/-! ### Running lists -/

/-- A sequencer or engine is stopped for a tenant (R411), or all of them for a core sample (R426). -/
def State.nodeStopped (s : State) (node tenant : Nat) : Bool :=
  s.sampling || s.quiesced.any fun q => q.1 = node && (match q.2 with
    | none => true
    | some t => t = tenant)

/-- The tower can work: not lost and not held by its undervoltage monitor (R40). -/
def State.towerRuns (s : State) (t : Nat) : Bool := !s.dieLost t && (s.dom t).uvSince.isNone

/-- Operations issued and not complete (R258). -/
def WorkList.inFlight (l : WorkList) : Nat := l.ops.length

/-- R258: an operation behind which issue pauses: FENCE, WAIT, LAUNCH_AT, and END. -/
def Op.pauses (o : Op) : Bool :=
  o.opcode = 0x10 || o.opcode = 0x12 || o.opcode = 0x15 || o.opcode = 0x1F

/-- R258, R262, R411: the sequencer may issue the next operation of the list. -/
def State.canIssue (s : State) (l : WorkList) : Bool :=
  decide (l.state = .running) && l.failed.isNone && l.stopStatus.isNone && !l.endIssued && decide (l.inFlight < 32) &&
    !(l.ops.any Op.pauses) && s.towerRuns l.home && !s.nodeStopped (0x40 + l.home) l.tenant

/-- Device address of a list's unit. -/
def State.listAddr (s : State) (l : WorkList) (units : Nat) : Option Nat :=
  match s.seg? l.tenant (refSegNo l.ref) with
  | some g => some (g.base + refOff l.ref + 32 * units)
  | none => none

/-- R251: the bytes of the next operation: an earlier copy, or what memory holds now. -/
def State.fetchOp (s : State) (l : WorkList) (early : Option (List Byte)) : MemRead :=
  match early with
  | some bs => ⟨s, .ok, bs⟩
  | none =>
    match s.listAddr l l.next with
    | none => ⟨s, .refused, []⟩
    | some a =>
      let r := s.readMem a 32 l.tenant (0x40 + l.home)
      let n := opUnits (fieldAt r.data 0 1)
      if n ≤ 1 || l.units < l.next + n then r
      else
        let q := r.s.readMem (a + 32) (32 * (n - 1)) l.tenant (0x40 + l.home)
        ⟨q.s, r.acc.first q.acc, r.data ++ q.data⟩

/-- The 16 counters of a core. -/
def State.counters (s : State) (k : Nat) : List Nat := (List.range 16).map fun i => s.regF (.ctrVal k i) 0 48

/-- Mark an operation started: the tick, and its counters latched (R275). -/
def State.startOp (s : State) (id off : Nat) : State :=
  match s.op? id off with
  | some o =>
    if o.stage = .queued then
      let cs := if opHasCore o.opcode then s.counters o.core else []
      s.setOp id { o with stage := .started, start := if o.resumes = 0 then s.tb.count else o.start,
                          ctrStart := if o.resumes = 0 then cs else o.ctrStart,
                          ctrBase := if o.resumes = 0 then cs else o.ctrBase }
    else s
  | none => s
* * * *
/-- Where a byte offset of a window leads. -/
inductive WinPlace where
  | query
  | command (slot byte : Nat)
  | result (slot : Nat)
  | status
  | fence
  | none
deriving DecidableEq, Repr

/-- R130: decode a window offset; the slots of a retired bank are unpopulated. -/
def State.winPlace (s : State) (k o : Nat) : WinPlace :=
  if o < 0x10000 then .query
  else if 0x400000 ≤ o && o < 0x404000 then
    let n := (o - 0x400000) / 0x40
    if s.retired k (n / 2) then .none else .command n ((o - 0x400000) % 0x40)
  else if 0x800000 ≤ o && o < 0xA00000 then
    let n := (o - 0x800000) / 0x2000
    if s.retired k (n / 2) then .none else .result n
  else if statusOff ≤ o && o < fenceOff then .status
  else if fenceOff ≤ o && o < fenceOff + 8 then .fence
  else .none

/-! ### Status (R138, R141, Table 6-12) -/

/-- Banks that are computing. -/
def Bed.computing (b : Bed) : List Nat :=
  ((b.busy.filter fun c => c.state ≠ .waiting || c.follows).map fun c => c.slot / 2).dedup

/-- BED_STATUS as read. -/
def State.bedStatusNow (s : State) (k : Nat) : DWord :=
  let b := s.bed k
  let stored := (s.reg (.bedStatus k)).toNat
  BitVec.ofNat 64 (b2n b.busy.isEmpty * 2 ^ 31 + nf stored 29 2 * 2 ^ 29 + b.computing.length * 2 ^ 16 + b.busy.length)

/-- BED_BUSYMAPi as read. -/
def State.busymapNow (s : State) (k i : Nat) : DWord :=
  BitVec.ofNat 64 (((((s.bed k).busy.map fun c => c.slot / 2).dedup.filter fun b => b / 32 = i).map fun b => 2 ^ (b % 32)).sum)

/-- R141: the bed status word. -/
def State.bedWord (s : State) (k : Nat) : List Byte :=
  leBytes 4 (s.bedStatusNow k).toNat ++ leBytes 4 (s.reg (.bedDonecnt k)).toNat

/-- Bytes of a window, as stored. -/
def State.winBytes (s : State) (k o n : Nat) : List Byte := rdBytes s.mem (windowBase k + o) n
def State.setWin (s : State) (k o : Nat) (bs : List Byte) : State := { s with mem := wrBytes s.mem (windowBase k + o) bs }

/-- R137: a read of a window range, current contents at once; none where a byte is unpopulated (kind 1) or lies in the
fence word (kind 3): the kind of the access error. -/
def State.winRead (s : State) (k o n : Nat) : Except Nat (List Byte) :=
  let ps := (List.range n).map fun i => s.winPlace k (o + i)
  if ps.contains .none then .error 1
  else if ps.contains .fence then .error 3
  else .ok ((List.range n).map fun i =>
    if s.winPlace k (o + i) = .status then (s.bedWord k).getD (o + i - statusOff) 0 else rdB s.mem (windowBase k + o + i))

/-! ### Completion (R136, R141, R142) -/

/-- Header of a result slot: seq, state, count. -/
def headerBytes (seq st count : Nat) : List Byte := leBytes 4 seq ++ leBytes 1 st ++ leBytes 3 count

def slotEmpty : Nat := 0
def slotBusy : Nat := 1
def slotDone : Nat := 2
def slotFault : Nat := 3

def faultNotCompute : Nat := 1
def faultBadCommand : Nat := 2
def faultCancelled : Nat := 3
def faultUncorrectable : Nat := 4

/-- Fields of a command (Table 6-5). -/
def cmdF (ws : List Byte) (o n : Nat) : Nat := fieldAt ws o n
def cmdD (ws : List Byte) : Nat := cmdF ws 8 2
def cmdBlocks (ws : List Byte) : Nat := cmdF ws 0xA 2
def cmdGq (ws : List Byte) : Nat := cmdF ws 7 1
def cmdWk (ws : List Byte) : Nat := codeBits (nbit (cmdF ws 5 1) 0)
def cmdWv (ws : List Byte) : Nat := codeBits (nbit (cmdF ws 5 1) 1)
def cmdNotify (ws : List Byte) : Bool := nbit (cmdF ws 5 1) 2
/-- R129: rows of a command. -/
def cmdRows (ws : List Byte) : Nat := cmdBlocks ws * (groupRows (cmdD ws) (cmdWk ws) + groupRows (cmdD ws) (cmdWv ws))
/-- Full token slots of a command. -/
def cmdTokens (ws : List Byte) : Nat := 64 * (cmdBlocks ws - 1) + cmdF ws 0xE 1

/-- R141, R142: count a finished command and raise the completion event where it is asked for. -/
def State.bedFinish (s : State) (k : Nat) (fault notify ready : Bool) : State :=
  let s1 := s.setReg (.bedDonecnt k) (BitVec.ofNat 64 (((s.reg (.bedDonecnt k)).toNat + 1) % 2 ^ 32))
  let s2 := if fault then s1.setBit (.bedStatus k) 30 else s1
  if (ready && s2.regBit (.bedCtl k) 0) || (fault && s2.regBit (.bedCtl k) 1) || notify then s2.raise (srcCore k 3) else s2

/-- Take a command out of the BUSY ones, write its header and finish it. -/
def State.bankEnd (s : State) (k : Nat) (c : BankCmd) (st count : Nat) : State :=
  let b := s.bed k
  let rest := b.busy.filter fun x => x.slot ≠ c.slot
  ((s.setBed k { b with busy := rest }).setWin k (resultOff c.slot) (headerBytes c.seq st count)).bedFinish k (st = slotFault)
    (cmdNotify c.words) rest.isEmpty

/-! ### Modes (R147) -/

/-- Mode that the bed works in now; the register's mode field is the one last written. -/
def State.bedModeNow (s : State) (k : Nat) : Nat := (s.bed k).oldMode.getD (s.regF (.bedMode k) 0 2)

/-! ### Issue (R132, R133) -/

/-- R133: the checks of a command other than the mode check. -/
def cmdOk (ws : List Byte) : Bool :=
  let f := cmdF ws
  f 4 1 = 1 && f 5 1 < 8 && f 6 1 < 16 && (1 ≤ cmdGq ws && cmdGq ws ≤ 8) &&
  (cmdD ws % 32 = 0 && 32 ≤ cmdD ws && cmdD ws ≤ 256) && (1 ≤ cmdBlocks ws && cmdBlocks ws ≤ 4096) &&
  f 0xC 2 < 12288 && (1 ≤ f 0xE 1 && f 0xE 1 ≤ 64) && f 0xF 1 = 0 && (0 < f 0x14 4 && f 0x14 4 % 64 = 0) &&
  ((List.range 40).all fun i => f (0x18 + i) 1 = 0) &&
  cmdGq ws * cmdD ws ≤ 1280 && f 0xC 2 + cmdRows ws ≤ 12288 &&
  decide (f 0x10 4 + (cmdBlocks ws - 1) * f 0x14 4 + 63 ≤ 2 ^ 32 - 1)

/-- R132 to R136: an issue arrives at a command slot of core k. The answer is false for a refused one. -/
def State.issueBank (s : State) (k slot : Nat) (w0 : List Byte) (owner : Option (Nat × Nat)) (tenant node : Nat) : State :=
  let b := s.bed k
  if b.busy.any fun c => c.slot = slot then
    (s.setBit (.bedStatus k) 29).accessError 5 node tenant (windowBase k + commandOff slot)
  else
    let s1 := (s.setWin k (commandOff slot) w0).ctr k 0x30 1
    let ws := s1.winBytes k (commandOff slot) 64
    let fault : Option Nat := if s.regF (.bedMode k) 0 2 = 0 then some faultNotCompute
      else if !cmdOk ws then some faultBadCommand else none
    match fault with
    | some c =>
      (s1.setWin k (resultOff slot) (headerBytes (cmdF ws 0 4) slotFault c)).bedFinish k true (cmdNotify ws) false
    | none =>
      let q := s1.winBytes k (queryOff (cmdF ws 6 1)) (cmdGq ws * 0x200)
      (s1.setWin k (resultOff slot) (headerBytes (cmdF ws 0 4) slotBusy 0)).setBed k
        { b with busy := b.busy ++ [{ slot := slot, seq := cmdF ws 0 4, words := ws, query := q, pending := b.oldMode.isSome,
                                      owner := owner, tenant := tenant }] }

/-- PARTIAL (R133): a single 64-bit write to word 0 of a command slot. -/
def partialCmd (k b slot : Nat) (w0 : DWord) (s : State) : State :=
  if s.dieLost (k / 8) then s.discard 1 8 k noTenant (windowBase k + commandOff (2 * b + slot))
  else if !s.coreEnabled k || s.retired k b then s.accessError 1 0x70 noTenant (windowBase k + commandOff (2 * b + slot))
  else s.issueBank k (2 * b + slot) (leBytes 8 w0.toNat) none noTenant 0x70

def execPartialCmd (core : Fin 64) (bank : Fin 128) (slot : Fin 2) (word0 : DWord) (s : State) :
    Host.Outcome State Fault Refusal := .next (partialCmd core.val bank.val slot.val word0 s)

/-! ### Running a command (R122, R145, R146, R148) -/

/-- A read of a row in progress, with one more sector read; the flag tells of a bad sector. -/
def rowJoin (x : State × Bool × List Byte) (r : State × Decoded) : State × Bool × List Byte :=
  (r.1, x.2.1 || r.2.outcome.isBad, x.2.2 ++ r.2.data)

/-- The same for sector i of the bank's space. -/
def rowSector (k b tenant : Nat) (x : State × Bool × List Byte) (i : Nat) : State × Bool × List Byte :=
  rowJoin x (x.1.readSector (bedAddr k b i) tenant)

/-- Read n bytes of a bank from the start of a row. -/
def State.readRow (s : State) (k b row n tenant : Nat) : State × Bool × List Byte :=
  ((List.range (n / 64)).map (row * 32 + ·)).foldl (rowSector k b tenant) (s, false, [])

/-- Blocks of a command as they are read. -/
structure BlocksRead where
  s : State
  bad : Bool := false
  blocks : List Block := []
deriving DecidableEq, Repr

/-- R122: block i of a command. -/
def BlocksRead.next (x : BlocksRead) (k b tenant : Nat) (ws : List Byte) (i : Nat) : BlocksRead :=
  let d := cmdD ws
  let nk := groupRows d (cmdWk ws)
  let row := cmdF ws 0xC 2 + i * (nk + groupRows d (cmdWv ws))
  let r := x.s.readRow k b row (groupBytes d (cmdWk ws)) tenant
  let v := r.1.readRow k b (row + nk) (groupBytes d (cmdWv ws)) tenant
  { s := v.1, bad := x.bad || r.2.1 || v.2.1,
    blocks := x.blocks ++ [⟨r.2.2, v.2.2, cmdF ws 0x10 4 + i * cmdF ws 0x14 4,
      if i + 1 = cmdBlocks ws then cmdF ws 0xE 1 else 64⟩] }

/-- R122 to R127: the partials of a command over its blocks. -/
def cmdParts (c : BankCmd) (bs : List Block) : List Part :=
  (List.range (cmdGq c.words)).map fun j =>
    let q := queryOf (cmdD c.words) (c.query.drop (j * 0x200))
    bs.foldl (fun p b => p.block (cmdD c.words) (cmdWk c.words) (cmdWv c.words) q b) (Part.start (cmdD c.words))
* * * *
(What you should do) Looking at the entries above, can you reproduce exactly the lines from the one that holds "sample (R426). -/" through the one that holds "def WorkList.inFlight (l", and only those?

(Exercise solution)
/-- A sequencer or engine is stopped for a tenant (R411), or all of them for a core sample (R426). -/
def State.nodeStopped (s : State) (node tenant : Nat) : Bool :=
  s.sampling || s.quiesced.any fun q => q.1 = node && (match q.2 with
    | none => true
    | some t => t = tenant)

/-- The tower can work: not lost and not held by its undervoltage monitor (R40). -/
def State.towerRuns (s : State) (t : Nat) : Bool := !s.dieLost t && (s.dom t).uvSince.isNone

/-- Operations issued and not complete (R258). -/
def WorkList.inFlight (l : WorkList) : Nat := l.ops.length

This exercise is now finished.